*** Opening Data section ***

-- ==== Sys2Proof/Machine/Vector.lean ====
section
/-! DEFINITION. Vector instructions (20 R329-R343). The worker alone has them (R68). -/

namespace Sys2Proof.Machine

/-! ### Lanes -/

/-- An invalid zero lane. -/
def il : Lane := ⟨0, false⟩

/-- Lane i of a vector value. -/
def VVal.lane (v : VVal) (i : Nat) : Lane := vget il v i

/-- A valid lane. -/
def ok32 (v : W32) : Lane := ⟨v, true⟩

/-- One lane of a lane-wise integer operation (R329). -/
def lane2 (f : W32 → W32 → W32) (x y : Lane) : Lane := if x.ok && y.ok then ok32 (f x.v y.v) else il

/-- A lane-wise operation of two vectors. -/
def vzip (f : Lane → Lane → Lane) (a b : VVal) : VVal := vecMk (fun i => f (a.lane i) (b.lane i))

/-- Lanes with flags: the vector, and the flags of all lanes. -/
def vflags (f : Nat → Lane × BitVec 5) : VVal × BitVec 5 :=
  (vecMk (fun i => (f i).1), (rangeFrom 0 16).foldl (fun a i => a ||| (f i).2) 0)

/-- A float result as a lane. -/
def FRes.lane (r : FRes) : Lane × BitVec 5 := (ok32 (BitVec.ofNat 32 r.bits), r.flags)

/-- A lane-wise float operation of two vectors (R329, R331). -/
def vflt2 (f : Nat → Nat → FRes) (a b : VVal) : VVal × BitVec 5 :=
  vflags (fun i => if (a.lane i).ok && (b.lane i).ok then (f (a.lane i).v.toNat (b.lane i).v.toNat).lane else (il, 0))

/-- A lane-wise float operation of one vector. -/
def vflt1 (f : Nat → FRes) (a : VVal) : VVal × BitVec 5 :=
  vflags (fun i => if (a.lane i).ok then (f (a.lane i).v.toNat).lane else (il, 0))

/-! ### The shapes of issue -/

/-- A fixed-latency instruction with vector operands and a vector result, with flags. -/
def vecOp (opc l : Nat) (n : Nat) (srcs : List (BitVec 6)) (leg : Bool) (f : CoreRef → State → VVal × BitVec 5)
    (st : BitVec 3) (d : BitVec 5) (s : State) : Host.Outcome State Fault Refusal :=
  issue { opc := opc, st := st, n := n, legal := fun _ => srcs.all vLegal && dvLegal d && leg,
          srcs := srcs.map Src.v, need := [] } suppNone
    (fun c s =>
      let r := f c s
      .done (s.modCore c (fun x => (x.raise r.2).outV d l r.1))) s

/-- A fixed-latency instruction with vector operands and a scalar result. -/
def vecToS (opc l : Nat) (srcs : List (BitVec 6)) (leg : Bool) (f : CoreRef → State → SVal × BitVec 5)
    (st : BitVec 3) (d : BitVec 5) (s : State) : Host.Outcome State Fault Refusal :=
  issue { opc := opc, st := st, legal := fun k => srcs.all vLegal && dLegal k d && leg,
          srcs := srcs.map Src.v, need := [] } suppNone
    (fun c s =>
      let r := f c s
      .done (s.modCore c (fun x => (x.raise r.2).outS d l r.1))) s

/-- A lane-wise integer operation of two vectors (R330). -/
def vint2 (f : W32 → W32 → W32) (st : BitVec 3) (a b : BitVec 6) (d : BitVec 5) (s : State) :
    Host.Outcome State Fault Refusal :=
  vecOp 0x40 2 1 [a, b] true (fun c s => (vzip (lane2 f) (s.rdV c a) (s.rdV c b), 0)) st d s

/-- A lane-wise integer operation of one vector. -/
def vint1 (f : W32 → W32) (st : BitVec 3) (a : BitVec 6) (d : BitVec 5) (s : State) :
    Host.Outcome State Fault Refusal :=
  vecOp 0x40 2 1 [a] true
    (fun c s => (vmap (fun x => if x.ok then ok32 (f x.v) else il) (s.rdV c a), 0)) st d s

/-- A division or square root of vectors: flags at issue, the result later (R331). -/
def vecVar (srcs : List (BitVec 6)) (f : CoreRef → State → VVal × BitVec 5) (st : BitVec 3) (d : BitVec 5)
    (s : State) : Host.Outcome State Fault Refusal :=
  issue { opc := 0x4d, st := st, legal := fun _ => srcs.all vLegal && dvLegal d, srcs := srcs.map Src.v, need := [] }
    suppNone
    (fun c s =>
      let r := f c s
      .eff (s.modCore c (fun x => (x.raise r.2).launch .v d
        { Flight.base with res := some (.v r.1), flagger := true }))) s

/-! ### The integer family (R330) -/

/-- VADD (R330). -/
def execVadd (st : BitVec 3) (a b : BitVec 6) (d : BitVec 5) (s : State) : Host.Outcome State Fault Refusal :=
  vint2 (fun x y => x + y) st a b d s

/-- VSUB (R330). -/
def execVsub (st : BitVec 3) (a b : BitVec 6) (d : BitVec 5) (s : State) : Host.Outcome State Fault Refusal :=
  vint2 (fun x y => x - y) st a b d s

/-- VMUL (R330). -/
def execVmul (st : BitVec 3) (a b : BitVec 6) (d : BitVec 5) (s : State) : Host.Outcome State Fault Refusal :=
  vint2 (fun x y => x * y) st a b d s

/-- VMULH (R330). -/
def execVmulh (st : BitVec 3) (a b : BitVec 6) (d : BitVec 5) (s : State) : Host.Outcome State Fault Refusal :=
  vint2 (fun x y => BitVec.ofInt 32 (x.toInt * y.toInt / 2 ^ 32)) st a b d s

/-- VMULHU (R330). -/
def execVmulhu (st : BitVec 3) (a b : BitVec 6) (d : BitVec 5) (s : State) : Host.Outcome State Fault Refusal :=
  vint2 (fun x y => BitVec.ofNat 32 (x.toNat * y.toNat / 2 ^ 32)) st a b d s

*** Closing Data section ***
*** Opening Data section ***

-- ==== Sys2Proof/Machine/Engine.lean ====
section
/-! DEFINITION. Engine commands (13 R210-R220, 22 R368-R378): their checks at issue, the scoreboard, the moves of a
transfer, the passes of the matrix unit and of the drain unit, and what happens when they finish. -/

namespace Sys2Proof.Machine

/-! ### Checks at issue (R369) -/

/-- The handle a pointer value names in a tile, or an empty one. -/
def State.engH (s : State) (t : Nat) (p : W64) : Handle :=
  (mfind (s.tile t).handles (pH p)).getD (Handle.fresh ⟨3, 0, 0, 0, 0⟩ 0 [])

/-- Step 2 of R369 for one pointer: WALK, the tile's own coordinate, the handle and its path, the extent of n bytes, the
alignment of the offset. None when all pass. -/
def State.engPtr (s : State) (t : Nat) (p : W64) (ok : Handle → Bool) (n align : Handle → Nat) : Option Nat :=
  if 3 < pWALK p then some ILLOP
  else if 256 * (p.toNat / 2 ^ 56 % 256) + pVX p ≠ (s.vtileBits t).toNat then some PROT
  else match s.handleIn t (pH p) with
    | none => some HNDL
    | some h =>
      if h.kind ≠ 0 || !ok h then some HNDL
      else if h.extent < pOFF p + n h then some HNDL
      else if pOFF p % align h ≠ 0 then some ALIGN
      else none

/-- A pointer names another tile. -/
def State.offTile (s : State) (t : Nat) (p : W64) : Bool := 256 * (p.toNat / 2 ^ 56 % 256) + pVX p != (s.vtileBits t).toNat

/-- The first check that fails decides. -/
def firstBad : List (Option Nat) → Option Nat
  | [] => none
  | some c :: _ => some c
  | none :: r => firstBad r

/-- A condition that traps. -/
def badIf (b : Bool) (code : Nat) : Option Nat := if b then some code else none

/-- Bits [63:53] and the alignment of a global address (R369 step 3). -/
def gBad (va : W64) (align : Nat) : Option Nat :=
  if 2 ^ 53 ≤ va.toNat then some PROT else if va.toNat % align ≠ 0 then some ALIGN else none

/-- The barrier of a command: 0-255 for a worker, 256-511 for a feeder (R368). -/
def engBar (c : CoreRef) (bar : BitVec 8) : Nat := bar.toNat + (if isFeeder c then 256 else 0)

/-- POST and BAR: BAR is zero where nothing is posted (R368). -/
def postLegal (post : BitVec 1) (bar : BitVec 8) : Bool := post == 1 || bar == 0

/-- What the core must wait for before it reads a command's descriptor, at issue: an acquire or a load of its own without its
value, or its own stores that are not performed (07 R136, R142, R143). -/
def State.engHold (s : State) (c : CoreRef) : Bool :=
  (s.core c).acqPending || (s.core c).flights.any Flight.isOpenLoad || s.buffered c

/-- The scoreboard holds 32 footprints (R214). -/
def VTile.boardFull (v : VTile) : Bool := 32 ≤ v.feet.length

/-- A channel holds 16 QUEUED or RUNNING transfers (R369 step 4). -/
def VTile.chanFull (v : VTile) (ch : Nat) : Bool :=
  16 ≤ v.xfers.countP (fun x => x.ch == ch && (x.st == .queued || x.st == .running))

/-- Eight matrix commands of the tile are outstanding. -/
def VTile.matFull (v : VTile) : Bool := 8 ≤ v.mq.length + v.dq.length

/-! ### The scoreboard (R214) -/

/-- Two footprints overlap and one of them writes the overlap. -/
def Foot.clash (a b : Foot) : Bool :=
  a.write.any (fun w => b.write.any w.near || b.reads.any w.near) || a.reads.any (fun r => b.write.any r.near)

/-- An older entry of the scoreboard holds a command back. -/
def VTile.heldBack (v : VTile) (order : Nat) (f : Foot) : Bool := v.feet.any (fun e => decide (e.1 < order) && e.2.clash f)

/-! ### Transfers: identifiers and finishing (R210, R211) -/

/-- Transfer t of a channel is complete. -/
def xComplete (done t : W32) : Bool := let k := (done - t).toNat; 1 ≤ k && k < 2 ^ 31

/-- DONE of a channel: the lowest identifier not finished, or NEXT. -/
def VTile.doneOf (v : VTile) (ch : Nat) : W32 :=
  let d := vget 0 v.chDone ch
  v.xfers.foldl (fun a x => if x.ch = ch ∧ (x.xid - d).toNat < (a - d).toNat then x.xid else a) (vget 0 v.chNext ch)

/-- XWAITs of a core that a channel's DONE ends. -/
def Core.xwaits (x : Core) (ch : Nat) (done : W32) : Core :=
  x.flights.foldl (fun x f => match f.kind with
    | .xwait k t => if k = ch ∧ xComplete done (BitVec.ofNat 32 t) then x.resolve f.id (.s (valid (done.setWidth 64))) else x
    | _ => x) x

*** Closing Data section ***

Problem :: Could you transcribe the entries above word for word, from the line with "def firstBad : List (Option Nat) → Option Nat" down to the line with "def postLegal (post", keeping both?

Answer to the problem ::
def firstBad : List (Option Nat) → Option Nat
  | [] => none
  | some c :: _ => some c
  | none :: r => firstBad r

/-- A condition that traps. -/
def badIf (b : Bool) (code : Nat) : Option Nat := if b then some code else none

/-- Bits [63:53] and the alignment of a global address (R369 step 3). -/
def gBad (va : W64) (align : Nat) : Option Nat :=
  if 2 ^ 53 ≤ va.toNat then some PROT else if va.toNat % align ≠ 0 then some ALIGN else none

/-- The barrier of a command: 0-255 for a worker, 256-511 for a feeder (R368). -/
def engBar (c : CoreRef) (bar : BitVec 8) : Nat := bar.toNat + (if isFeeder c then 256 else 0)

/-- POST and BAR: BAR is zero where nothing is posted (R368). -/
def postLegal (post : BitVec 1) (bar : BitVec 8) : Bool := post == 1 || bar == 0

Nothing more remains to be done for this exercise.